Читаем Трагедии полностью

Сравнительная история религий и этнография являются с этой точки зрения дисциплинами только вспомогательными; но благодаря им, особенно после работ Маннгардта[823] о растительных культах и «Золотой Ветви» Фразера (Frazer)[824], глазам исследователя античной религии открылись негаданные кругозоры. В частности, мы обязаны им, с одной стороны, установкою некоторых общих категорий органически развивающегося религиозного сознания, как анимизм, первобытная обрядовая магия, зооморфизм, тотемизм и т. д., — категорий, вне которых невозможно понимание коренных явлений религиозной жизни и их позднейших «пережитков», с другой стороны — ценными аналогиями. Вот пример того, как аналогии освобождают от предвзятых мнений, могущих стать ложными критериями: филологи, с преувеличенною подчас осторожностью, отклоняют признание подлинной древности фактов, кажущихся порождением мистически окрашенного умозрения, вообще свойственного эпохам позднейшим; именно такое впечатление производят орфический миф о растерзании младенца Диониса — Загрея Титанами и соответствующий ему изобразительный обряд; между тем действа, имеющие предметом подражательного воспроизведения судьбы богов как рождение весеннего бога, и в частности их страсти, — смерть и оживление, — известны у ацтеков. Но соблазнительное сходство отдельных черт религиозного быта и мифотворчества, столь часто и все же не непременно родственных у разных племен по своим корням, не должно, тем не менее, служить для филолога основою вывода, предполагающего их исконное тождество, и отклонять его от идиографической его задачи, от критического исследования и объяснения каждого данного явления в его индивидуальном историческом круге.

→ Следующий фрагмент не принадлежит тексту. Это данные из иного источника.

-- ==== Sys2Proof/Certificates/Slice0/Obligations.lean ====
section
/-! DEFINITION. The statements for the provers, each with the rules of spec/ it formalises. A port's checks stand in
Accepts; what an answered request leaves is written with replied or Answered. Statements that rest on a choice of the
model name its log entry. -/

open Sys2Proof Sys2Proof.Machine Sys2Proof.Safety

/-! ### The block's shell: queue, body timer, frames, ports -/

/-- The step takes the command at the front of the queue and runs it with the queue's rest. -/
def Obligations.StepTakesFrontCommand : Prop :=
  ∀ (i : Instr) (rest : List Instr) (s : State),
    s.pending = i :: rest → step s = exec i (s.withPending rest)

/-- With no command waiting (the model's choice, log 1 and log 2): nothing while the reset line is held; else one due
expiry is put into the queue, chosen freely when several are due; when none is due, a millisecond passes. The due
expiries are exactly those whose timer runs and has run for its whole duration, the reading changes of R33 whose line
has held the opposite level for 10 ms, and the route clock's second when its remainder has reached 1,000 (R44). -/
def Obligations.IdleStepPassesTime : Prop :=
  ∀ (s : State), s.pending = [] →
    (s.resetHeld = true → step s = .next s)
      ∧ (s.resetHeld = false → dueExpiries s = [] →
          step s = .next ((s.withBodyTimer (s.bodyTimer + 1)).withBody
            { s.body with clockMillis := s.body.clockMillis + 1 }))
      ∧ (s.resetHeld = false → dueExpiries s ≠ [] →
          ∃ i ∈ dueExpiries s, ∃ k ≤ 1,
            step s = .next ((s.withPending [i]).withFreeIndex (s.freeIndex + k)))
      ∧ ∀ i : Instr, i ∈ dueExpiries s ↔ isDue s i = true

/-- Every command completes, and none touches the queue, which a reset keeps (the model's choice, log 28); the body
timer and the reset line are moved by power-on reset and the reset line only: a body reset keeps the body timer (the
model's choice, log 10). -/
def Obligations.CommandsKeepQueue : Prop :=
  ∀ (i : Instr) (s : State),
    ∃ t, exec i s = .next t ∧ t.pending = s.pending
      ∧ (i ≠ .powerOnReset → i ≠ .resetLineAssert → i ≠ .resetLineRelease →
          t.bodyTimer = s.bodyTimer ∧ t.resetHeld = s.resetHeld)

/-- R193, R194, R216: a request's frame is judged as that request and every proper beginning of it as not yet
complete. At a HUNTING port bytes other than the start byte are discarded, the frame's bytes make it RECEIVING, and
its last byte puts exactly that request into the queue; a missing stop bit, a length above 120 or another CRC makes
the frame bad and the port HUNTING. That a character is handed to a port besides the rows of the table is the
model's choice (log 18). -/
def Obligations.FrameRoundTrip : Prop :=
  ∀ (i : Instr) (p : Port) (n k b : Byte) (d noise : List Byte) (last : Nat) (s : State),
    wellFormed i = true → i.frameParts = some (p, n, k, d) → s.resetHeld = false →
      encodeFrame i = some (frameBytes n k d)
        ∧ judgeFrame p ((frameBytes n k d).map fun x => (x, true)) = .good i
        ∧ (∀ m, m < (frameBytes n k d).length → 0 < m →
            judgeFrame p (((frameBytes n k d).take m).map fun x => (x, true)) = .incomplete)
        ∧ ((s.port p).receive = .hunting → (∀ x ∈ noise, x ≠ 0x7E) →
            receiveBytes p (noise ++ frameBytes n k d) s = s.withPending (s.pending ++ [i])
              ∧ ∀ m, m < (frameBytes n k d).length → 0 < m →
                receiveBytes p (noise ++ (frameBytes n k d).take m) s =
                  s.withPort p { s.port p with receive := .receiving ((frameBytes n k d).take m) s.bodyTimer })
        ∧ (∀ m, m < (frameBytes n k d).length → 0 < m →
            (s.port p).receive = .receiving ((frameBytes n k d).take m) last →
            receiveByte p b false s = (s.withPort p { s.port p with receive := .hunting }).withPending
              (s.pending ++ [.badFrame p .missingStopBit]))
        ∧ ((s.port p).receive = .receiving [0x7E] last → 120 < b.toNat →
            receiveByte p b true s = (s.withPort p { s.port p with receive := .hunting }).withPending
              (s.pending ++ [.badFrame p (.lengthByte b)]))
        ∧ ((s.port p).receive = .receiving (frameBytes n k d).dropLast last →
            (frameBytes n k d).getLast? ≠ some b →
            receiveByte p b true s = (s.withPort p { s.port p with receive := .hunting }).withPending
              (s.pending ++ [.badFrame p .crcMismatch]))
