-- ==== Sys2Proof/Laws/Operations.lean ====
section
/-! SUPPORT. What each shared operation can change, once per operation: `Only parts s t` says that every part of the
state outside `parts` is the same in s and t. A caller reads one field off with `Only.same`, joins operations with
`Only.step`, and widens the parts with `Only.mono`. -/

namespace Sys2Proof.Machine

/-- The fields of State. -/
inductive Field where
  | pending | freeIndex | resetHeld | bodyTimer | lifters | banks | body | flow | packers | compartments | bodyLimit
  | scan | weigh | calib | tags | journal | integrity | ports | access | loader
deriving DecidableEq, Repr

/-- One field is the same in two states. -/
def sameOn (s t : State) : Field → Prop
  | .pending => t.pending = s.pending
  | .freeIndex => t.freeIndex = s.freeIndex
  | .resetHeld => t.resetHeld = s.resetHeld
  | .bodyTimer => t.bodyTimer = s.bodyTimer
  | .lifters => t.lifters = s.lifters
  | .banks => t.banks = s.banks
  | .body => t.body = s.body
  | .flow => t.flow = s.flow
  | .packers => t.packers = s.packers
  | .compartments => t.compartments = s.compartments
  | .bodyLimit => t.bodyLimit = s.bodyLimit
  | .scan => t.scan = s.scan
  | .weigh => t.weigh = s.weigh
  | .calib => t.calib = s.calib
  | .tags => t.tags = s.tags
  | .journal => t.journal = s.journal
  | .integrity => t.integrity = s.integrity
  | .ports => t.ports = s.ports
  | .access => t.access = s.access
  | .loader => t.loader = s.loader

/-- From s to t only the fields of a list have changed. -/
def Only (c : List Field) (s t : State) : Prop := ∀ q, q ∉ c → sameOn s t q

theorem Only.refl (c : List Field) (s : State) : Only c s s := by
  intro q _; cases q <;> rfl

theorem Only.step {c : List Field} {s t u : State} (h : Only c s t) (k : Only c t u) : Only c s u := by
  intro q hq
  have a := h q hq
  have b := k q hq
  cases q <;> exact Eq.trans b a

theorem Only.mono {c d : List Field} {s t : State} (h : Only c s t) (sub : ∀ q ∈ c, q ∈ d) : Only d s t :=
  fun q hq => h q (fun hc => hq (sub q hc))

/-- One field read off a frame: `h.same .flow (by decide) : t.flow = s.flow`. -/
theorem Only.same {c : List Field} {s t : State} (h : Only c s t) (q : Field) (hq : q ∉ c) : sameOn s t q := h q hq

/-- Two operations in a row, each with its own parts. -/
theorem Only.both {a b c : List Field} {s t u : State} (h : Only a s t) (k : Only b t u) (ha : ∀ q ∈ a, q ∈ c)
    (hb : ∀ q ∈ b, q ∈ c) : Only c s u := (h.mono ha).step (k.mono hb)

theorem Only.ite {c : List Field} {s t u : State} {p : Prop} [Decidable p] (h : Only c s t) (k : Only c s u) :
    Only c s (if p then t else u) := by
  split
  · exact h
  · exact k
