-- ==== Sys2Proof/Tests/Slice0.lean ====
section
/-! SUPPORT. The writer's own tests: what well-formedness refuses, frames written out by hand, the manual's worked
sequences on small states, and for every statement with hypotheses a concrete state and operands that meet them. -/

namespace Sys2Proof.Tests

set_option Elab.async false

open Sys2Proof.Machine Sys2Proof.Safety

/-! ### Small states -/

/-- Every right GRANTED to every port. -/
def everyRight : AccessMap :=
  ⟨Vector.replicate 14 ⟨true, true⟩, Vector.replicate 14 ⟨true, true⟩, Vector.replicate 14 ⟨true, true⟩⟩

/-- Vehicle data of a standing vehicle, engine HIGH, park brake ON. -/
def standing : VehicleData := ⟨0, .high, true, false, 700, 5⟩

/-- A B40 at work: loaded, RUNNING, data FRESH, channels FRESH, every right granted, no lift, packers IDLE. -/
def ready : State :=
  { State.reset with
    bodyTimer := 50000
    access := ⟨everyRight, false⟩
    flow := ⟨.high, 16, ⟨.none, .none, .none, .none⟩, [], false⟩
    scan := { powerOnScan with converter := .ring, slots := Vector.replicate 12 ⟨some ⟨1000, 0⟩, true, some 49990⟩ }
    body :=
      { powerOnBody false true false false with
        state := .running, vehicle := some standing, lastAccepted := some 49900, fresh := true, clockSeconds := 700 }
    loader := ⟨[], none, .none, blankEeprom⟩ }

/-- A lift context in a phase, without tag and timers. -/
def lift (ph : Phase) : LiftContext :=
  { bank := .twoWheel
    stream := .residual
    tag := none
    account := none
    phase := ph
    remembered := none
    reasons := {}
    gross := none
    tare := none
    retry := 0
    outcome := .ok
    sealWasOpen := false
    dumped := false
    shakesDone := 0
    abortPhase := none
    startTime := 690
    flags := {}
    cyclesGiven := false
    phaseTimer := none
    settleTimer := none
    limitTimer := none
    dwellTimer := none
    pulse := none }

/-- The LEFT lifter with a context, its flow record as given. -/
def lifting (c : LiftContext) (r : FlowRecord) : State :=
  (ready.withContext .left (some c)).withRecord (.lifter .left) r

/-- The RESIDUAL packer in a state, its flow record as given. -/
def packing (k : PackerState) (r : FlowRecord) : State :=
  (ready.withPacker .residual { ready.packers.residual with state := k }).withRecord (.packer .residual) r

/-- s with the RESIDUAL packer's mode and pending count replaced. -/
def withMode (m : PackMode) (n : Nat) (s : State) : State :=
  s.withPacker .residual { s.packers.residual with mode := m, pending := n }

/-- s with the RESIDUAL packer's timer running since a time. -/
def withStrokeTimer (since : Nat) (s : State) : State :=
  s.withPacker .residual { s.packers.residual with timer := some since }

/-- s with a port's service state replaced. -/
def serving (p : Port) (x : Service) (s : State) : State := s.withPort p { s.port p with service := x }

/-- ready with a receive state of the CAB port. -/
def hearing (x : Receive) : State := ready.withPort .cab { ready.ports.cab with receive := x }

/-- s with the tailgate NOT_CLOSED. -/
def opened (s : State) : State := s.withBody { s.body with tailgate := ⟨false, false, none⟩ }

/-- s with the emergency stop ACTIVE. -/
def stopped (s : State) : State := s.withBody { s.body with estop := ⟨true, true, none⟩ }
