-- ==== Sys2Proof/Machine/Sparse.lean ====
section
/-! DEFINITION. Sparse maps as plain data in one canonical form: keys strictly rising, and no pair whose value is
what an unlisted key reads as. -/

namespace Sys2Proof.Machine

/-- The value at a key: `d` when the key is not listed. -/
def mget {α : Type} (d : α) : Map α → Nat → α
  | [], _ => d
  | (k', v) :: m, k => if k = k' then v else mget d m k

/-- The pair at a key, if listed. -/
def mfind {α : Type} : Map α → Nat → Option α
  | [], _ => none
  | (k', v) :: m, k => if k = k' then some v else mfind m k

/-- Remove a key. -/
def mdel {α : Type} : Map α → Nat → Map α
  | [], _ => []
  | (k', v) :: m, k => if k = k' then mdel m k else (k', v) :: mdel m k

/-- List a pair at its place in key order, replacing what the key held. -/
def mput {α : Type} : Map α → Nat → α → Map α
  | [], k, v => [(k, v)]
  | (k', v') :: m, k, v =>
    if k < k' then (k, v) :: (k', v') :: m
    else if k = k' then (k, v) :: m
    else (k', v') :: mput m k v

/-- Write a value: writing what an unlisted key reads as removes the pair. -/
def mset {α : Type} [DecidableEq α] (d : α) (m : Map α) (k : Nat) (v : α) : Map α :=
  if v = d then mdel m k else mput m k v

/-- Change the value at a key. -/
def mupd {α : Type} [DecidableEq α] (d : α) (m : Map α) (k : Nat) (f : α → α) : Map α :=
  mset d m k (f (mget d m k))

/-- Keep the pairs that satisfy a test. -/
def mkeep {α : Type} (p : Nat → α → Bool) (m : Map α) : Map α := m.filter (fun kv => p kv.1 kv.2)

/-- Keys strictly rising. -/
def mrising {α : Type} : Map α → Bool
  | [] => true
  | [_] => true
  | (k, _) :: (k', v') :: m => decide (k < k') && mrising ((k', v') :: m)

/-- The canonical form: keys strictly rising and no pair at the default. -/
def mwf {α : Type} [DecidableEq α] (d : α) (m : Map α) : Bool :=
  mrising m && m.all (fun kv => decide (kv.2 ≠ d))

/-- The lowest key from 0 up, below `n`, that satisfies a test. -/
def lowest (n : Nat) (p : Nat → Bool) : Option Nat := (List.range n).find? p

end Sys2Proof.Machine
end

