/-- Owner of an order domain. -/
def domOwner (s : State) (d : Nat) : Option Nat := ownerOf (hltDom s d) 1 2

/-- Owner of an egress queue (12 Table 12-9). -/
def queueOwner (s : State) (q : Nat) : Option Nat := ownerOf (rdDev s (0xA0000 + 8 * q)) 1 2

/-- An egress queue is enabled. -/
def queueEn (s : State) (q : Nat) : Bool := flag s (0xA0000 + 8 * q) 0

/-- Owner of a ring (14 R300). -/
def ringOwner (s : State) (r : Nat) : Option Nat := ownerOf (rdDev s (0xD4000 + 4 * r)) 0 1

/-- Kind of a ring (14 Table 14-3). -/
def ringKind (s : State) (r : Nat) : Nat := bitsOf (rdRing s r 2) 7 4

/-- A ring is enabled. -/
def ringEn (s : State) (r : Nat) : Bool := bitOf (rdRing s r 2) 8

/-- Owner of a pool (12 Table 12-8). -/
def poolOwner (s : State) (k : Nat) : Option Nat := ownerOf (rdDev s (0x90408 + 16 * k)) 1 2

/-- A pool is enabled. -/
def poolEn (s : State) (k : Nat) : Bool := flag s (0x90408 + 16 * k) 0

/-- Owner of a channel (11 Table 11-11). -/
def chanOwner (s : State) (c : Nat) : Option Nat := ownerOf (rdDev s (0x84000 + 4 * c)) 1 2

/-- Owner of a lock group (11 Table 11-9). -/
def grpOwner (s : State) (g : Nat) : Option Nat := ownerOf (rdDev s (0x80800 + 32 * g)) 1 2

/-- Owner of a search bank (05 Table 05-7). -/
def bankOwner (s : State) (b : Nat) : Option Nat := ownerOf (rdDev s (0x41100 + 4 * b)) 9 6

/-- Owner of a search profile (05 Table 05-8). -/
def profOwner (s : State) (k : Nat) : Option Nat := ownerOf (rdDev s (0x44000 + 64 * k)) 6 3

/-- Owner of a Gait monitor (17 Table 17-4). -/
def monOwner (s : State) (m : Nat) : Option Nat := ownerOf (rdDev s (0xE0400 + 4 * m)) 0 1

/-- Partition number of a thread: the owner of its cluster (01 R8). -/
def thrPart (s : State) (t : Nat) : Option Nat := clusterOwner s (t / 128)

/-- Agent ID of a thread (00 R4). -/
def thrAgent (t : Nat) : Nat := t * 8

/-- Agent ID of a partition's host (00 R4). -/
def hostAgent (p : Nat) : Nat := 0x4000 + p

/-- Agent ID of an internal agent (17 R359). -/
def intAgent (n : Nat) : Nat := 0x8000 + n

end Sys2Proof.Machine
end

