/-- Complete a ticket, or each incomplete sub-result of a split one, as DROP (07 R157, 08 Table 08-11). -/
def dropTicketAll (s : State) (i : Nat) : State :=
  let t := ticket s i
  if t.subs = [] then (if t.res.isNone then completeTicket s ⟨i, none⟩ { disp := .drop } else s)
  else (List.range t.subs.length).foldl
    (fun s k => if stillOpen s ⟨i, some k⟩ then completeTicket s ⟨i, some k⟩ { disp := .drop } else s) s

/-- Results on an egress queue, with those on their way to it (12 R264). -/
def queueDepth (s : State) (q : Nat) : Nat :=
  ((mget [] s.egr.queues q).filter (·.resultEnd)).length

/-- The egress queue a released result goes to: a message's is its direction's (12 R265). -/
def releaseQueue (s : State) (it : Item) (r : Result) : Nat :=
  if it.kind = 1 then ((conn s it.stix).dir it.dir).eq else r.dest

/-- Results released and not yet processed by egress, for one queue. -/
def egressPending (s : State) (q : Nat) : Nat :=
  (s.hlt.egressIn.filter (fun x => decide (releaseQueue s x.item x.res = q))).length

/-- MAXDEPTH of an egress queue; 0 acts as 1 (12 Table 12-9). DEDUCED, log entry 68. -/
def maxDepth (s : State) (q : Nat) : Nat := max 1 (bitsOf (rdDev s (0xA0000 + 8 * q)) 19 8)

/-- Is there room for a released result (12 R264, 14 Table 14-14). -/
def releaseRoom (s : State) (it : Item) (r : Result) : Bool :=
  match r.disp with
  | .drop => true
  | .egress => let q := releaseQueue s it r
               decide (queueDepth s q + egressPending s q < maxDepth s q)
  | .host => if ringUsable s it.part r.dest 4 then ringSpace s r.dest else true

/-- Release one result: to egress, to a host ring, or nowhere (07 R135, R138). `seq` is a message's first sequence
number. -/
def releaseResult (s : State) (i : Nat) (sub : Option Nat) (r : Result) (seq : BitVec 32) (last : Bool) : State :=
  let s := ticketReach s i sub 4
  let t := ticket s i
  let w := (match sub with
      | some k => subWord (ticketWord s i) k
      | none => ticketWord s i)
  match r.disp with
  | .drop => jnlTicket s i sub 0x03 0 none
  | .egress =>
    let (pl, s) := nextPlace s t.dom
    { s with hlt := { s.hlt with egressIn := s.hlt.egressIn ++
        [{ item := t.item, res := r, ticket := w, seq := seq, last := last, released := tai s, place := pl,
           lat := ticketLat t sub,
           tls := decide (t.item.kind = 1) && (conn s t.item.stix).tls }] } }
  | .host =>
    if ringUsable s t.part r.dest 4 then
      let l := resultOctets s r
      let s := jnlTicket s i sub 0x02 r.dest (some l)
      queueDeliv s { kind := .rx, part := t.part, ring := r.dest, octets := l, result := w.toNat,
                     detail := resultDetail t.item t.passed, buf := some r.buf }
    else discardResult (gplCnt (jnlTicket s i sub 0x03 0 none) t.part 6 1) r

/-- The buffer and length a result puts on the wire, for R81. -/
def wirePart (r : Result) : List (Nat × Nat) := if r.disp = .egress then [(r.buf, r.len)] else []

/-- Octets a result of a message takes in its stream. -/
def partWire (s : State) (it : Item) (r : Result) : Nat :=
  let c := conn s it.stix
  if r.disp = .egress then (if c.tls then tlsWire s c.service r.len else r.len) else 0

/-- The results of a complete ticket in release order; those already released apart. -/
def ticketResults (t : Ticket) : List (Option Nat × Result) :=
  if t.subs = [] then (t.res.map (fun r => (none, r))).toList
  else t.subs.zipIdx.filterMap (fun xi => if xi.1.out then none else xi.1.res.map (fun r => (some xi.2, r)))

/-- Release the next result of a complete message. With the first, the framer takes its step for all of them (04 R81);
each is sent at the sequence number after the one before it. -/
def releaseMessage (s : State) (i : Nat) (k : Option Nat) (r : Result) (rs : List (Option Nat × Result)) : State :=
  let t := ticket s i
  let (seq, s) := match t.seq with
    | some q => (q, s)
    | none => framerRelease s t.item (((k, r) :: rs).flatMap (fun kr => wirePart kr.2))
  let s := releaseResult s i k r seq rs.isEmpty
  let t := ticket s i
  setTicket s i { (match k with
    | some k => subOut t k
    | none => t) with seq := some (seq + BitVec.ofNat 32 (partWire s t.item r)) }

/-- The oldest unpassed ticket of a domain. -/
def domHead (s : State) (d : Nat) : Option Nat := (domOrder s d).find? (fun i => !(ticket s i).passed)

/-- Has the ticket at the head of its domain something to release: it is complete, or its next sub-result is
(07 R135, R143). -/
def releaseDue (t : Ticket) : Bool :=
  if t.item.kind = 1 ∨ t.subs = [] then t.complete
  else match nextSub t with
    | some (_, x) => x.res.isSome
    | none => true

/-- A release is held for want of room: one held on a full egress queue is counted once in EGR_CNT (12 R264). -/
def holdRelease (s : State) (i : Nat) (rs : List Result) : State :=
  let t := ticket s i
  match rs.find? (fun r => decide (r.disp = .egress) && !releaseRoom s t.item r) with
  | some r =>
    if t.heldQ then s
    else cntAdd (setTicket s i { t with heldQ := true }) (0xB1010 + 0x20 * (releaseQueue s t.item r / 32)) 1
  | none => s

/-- One release of a domain (07 R135): completions of passed tickets that waited for the journal first, then the head
ticket or its next sub-result. A release held for want of room or of journal intake changes nothing. -/
def ticketRelease (s : State) (d : Nat) : State :=
  match domOwner s d with
  | none => s
  | some p =>
    if inBolt s p then s
    else
      let s := (domOrder s d).foldl (fun s i => settlePassed 9 s i) s
      match domHead s d with
      | none => s
      | some i =>
        let t := ticket s i
        let it := t.item
        if !releaseDue t || jnlHolds s it then s
        else if it.kind = 1 then
          match ticketResults t with
          | (k, r) :: rs =>
            if releaseRoom s it r then
              let s := releaseMessage s i k r rs
              if rs.isEmpty then freeTicket (hltCnt s p 1) i else s
            else holdRelease s i [r]
          | [] => freeTicket (hltCnt s p 1) i
        else if t.subs = [] then
          match t.res with
          | some r => if releaseRoom s it r then freeTicket (hltCnt (releaseResult s i none r 0 true) p 1) i
                      else holdRelease s i [r]
          | none => s
        else match nextSub t with
          | some (k, x) =>
            match x.res with
            | some r =>
              if releaseRoom s it r then
                let s := releaseResult s i (some k) r 0 true
                let s := setTicket s i (subOut (ticket s i) k)
                if (nextSub (ticket s i)).isNone then freeTicket (hltCnt s p 1) i else s
              else holdRelease s i [r]
            | none => s
          | none => s

/-- POLICY of a domain: 11 is treated as 00 (07 Table 07-11). -/
def domPolicy (s : State) (d : Nat) : Nat :=
  let v := bitsOf (hltDom s d) 6 5
  if v = 3 then 0 else v

/-- The ticket, or the sub-results of a split one that have not been released, which a pass finds. -/
def passedSubs (t : Ticket) : List (Option Nat) :=
  if t.subs = [] then [none] else t.subs.zipIdx.filterMap (fun xi => if xi.1.out then none else some (some xi.2))

/-- Pass a ticket under a lateness policy (07 R145): a message has its R81 release at that moment, with NLEN 0. -/
def passTicket (s : State) (i pol : Nat) : State :=
  let t := ticket s i
  let s := setTicket s i { t with passed := true, passPolicy := pol }
  let s := (passedSubs t).foldl (fun s k => ticketReach s i k 4) s
  let s := hltCnt s t.part 5
  let s := if t.item.kind = 1 then (framerRelease s t.item []).2 else s
  settlePassed 9 s i

/-- Take a buffer out of every hold list (12 R253). -/
def unholdAll (s : State) (a : Nat) : State :=
  s.thr.tasks.foldl (fun s kx =>
    if kx.2.hold.contains a then updTask s kx.1 (fun x => { x with hold := x.hold.filter (· ≠ a) }) else s) s

/-- Free the input buffer of a task that is discarded: one that an internal agent or an agent of the task's partition
owns (07 R145, R158). -/
def freeInput (s : State) (p a : Nat) : State :=
  let o := (bufTag s a).owner
  if ptrValid s a && (bufTag s a).alloc && (isInternal o || decide (agentPart s o = some p)) then
    endUse (unholdAll s a) o a
  else s

/-- Completed sub-results of a split ticket that have not been released, in sub-result order. -/
def lateSubs (t : Ticket) : List (Nat × Result) :=
  t.subs.zipIdx.filterMap (fun xi => if xi.1.out then none else xi.1.res.map (fun r => (xi.2, r)))

/-- The lateness check of a domain (07 R145). An undispatched task under DROP_LATE is removed, its input buffer and
its index freed; what sub-results it has completed are dealt with under Table 07-4. -/
def latenessCheck (s : State) (d : Nat) : State :=
  match domOwner s d, domHead s d with
  | some p, some i =>
    let t := ticket s i
    let pol := domPolicy s d
    if inBolt s p ∨ tai s < t.deadline ∨ t.complete ∨ pol = 0 then s
    else if pol = 2 ∧ !t.dispatched then
      if jnlHolds s t.item then s
      else
        let w := ticketWord s i
        let mine := fun (x : ReadyWhat) => match x with
          | .fresh tk _ _ => decide (tk = w)
          | _ => false
        let s := { s with hlt := { s.hlt with
          ready := s.hlt.ready.filter (fun e => !mine e.what), delays := s.hlt.delays.filter (fun e => !mine e.what) } }
        let s := hltCnt s p 5
        let s := if t.item.kind = 1 then (framerRelease s t.item []).2 else s
        let s := (lateSubs t).foldl (fun s kr => lateResult s i (some kr.1) kr.2) (setTicket s i { t with passPolicy := 2 })
        let s := if t.subs = [] then jnlTicket s i none 0x05 0 none else s
        freeTicket (freeInput s p t.item.buf) i
    else passTicket s i pol
  | _, _ => s

/-- Give a result's buffer to the Halter, as by GIVE of the thread (07 R139): whether it passed, and the state. -/
def giveHalter (s : State) (t a : Nat) : Bool × State :=
  let (st, s) := bufGive s (thrAgent t) a halterAgent false
  (st = 0, s)

/-- Remove a buffer from a task's hold list (12 R253). -/
def unhold (s : State) (id : Option Nat) (a : Nat) : State :=
  match id with
  | some id => updTask s id (fun x => { x with hold := x.hold.filter (· ≠ a) })
  | none => s

/-- When the task's G3 buffer passes from the thread, its task descriptor loses R, W and H (08 R167). -/
def loseSeg (s : State) (id : Option Nat) (a : Nat) : State :=
  match id with
  | some id => updTask s id (fun x => match x.seg with
      | some (b, _) => if b = a then { x with segOk := false } else x
      | none => x)
  | none => s

/-- Complete a named ticket with a result of a thread (07 R137-R139). A DEST that is not the partition's, and a buffer
that cannot pass, make it act as DROP. DESIGN CHOICE, log entry 41. -/
def finishResult (s : State) (t p : Nat) (n : TkName) (host : Bool) (a len dest eflags : Nat) : State :=
  let it := (ticket s n.idx).item
  let own := if host then ringOwner s dest else queueOwner s dest
  let destOk := decide (own = some p) || (!host && decide (it.kind = 1))
  let s := if destOk then s else violate s p 6 (thrAgent t) dest 0
  let id := thrTask s t
  let (passed, s) := giveHalter s t a
  let s := if passed then loseSeg (unhold s id a) id a else s
  if destOk && passed then
    completeTicket s n { disp := if host then .host else .egress, buf := a, len := len, dest := dest, eflags := eflags }
  else
    let s := if passed then endUse s halterAgent a else s
    completeTicket s n { disp := .drop }

/-- DONE and HOST (07 R137-R139): `w` the ticket, `a` the buffer, `rw` the result word. -/
def endTicket (s : State) (t p : Nat) (host : Bool) (w : W36) (a rw : Nat) : State :=
  match ticketCheck s p w with
  | .ok n => finishResult s t p n host a (bitsOf rw 14 0) (bitsOf rw 26 15) (bitsOf rw 35 27)
  | c => refuseTicket s t p w c

/-- DROP (07 Table 07-2). -/
def dropOp (s : State) (t p : Nat) (w : W36) : State :=
  match ticketCheck s p w with
  | .ok n => completeTicket s n { disp := .drop }
  | c => refuseTicket s t p w c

Общий метод филологии сводится к искусствам критики и герменевтики в применении к памятникам слова, — они же, со включением эпиграфических текстов, составляют наш главнейший материал, восполняемый в благоприятных случаях данными археологии, не перестающей расширять и углублять познание древности новыми открытиями. Достаточно упомянуть об эгейской культуре, чтобы ознаменовать одним словом неизмеримость перспектив, открывшихся перед исследователем ранней Греции после Шлимана и Эванса. Археологические показания в теснейшем круге наших исканий не столь многочисленны, как показания словесные; зато нередко приобретают они значение решающее. Таковы, например, монументальные свидетельства микенской эпохи о героическом культе; вещные сакральные древности Крита и Малой Азии; изображения символов определенного религиозного типа, каков знак двойного топора, в произведениях эллинского художества и на монетах; плиты циркульного фундамента первоначальной орхестры в афинском театре и эволюция архитектонических форм театра вообще; Писистратова кладка древнего храма в священном участке Диониса; обычаи аттического погребения по вазам и раскопкам; рельефы безыменного Героя; Дионис и его фиас в древнейшей керамике; вазовый рисунок carrus navalis и таковой же фракийской омофагии младенца; посвящения в вакхические мистерии на вазах и рельефах, и т. д. Но главный материал исследования все же, повторяем, словесный, и он подлежит обработке филологической. Так называемые «низшие» критика и герменевтика — наиболее точная часть филологии, делающая ее образцом научной строгости в ряду исторических дисциплин: имея в виду ее современное состояние, можно сказать, что, за относительно редкими исключениями, мы действительно понимаем, что собственно и как именно говорят нам в остатках своей письменности древние и даже на что намекают своим словом. Неуклонное соблюдение норм, выработанных наукою в указанных пределах, составляет прямую обязанность филолога.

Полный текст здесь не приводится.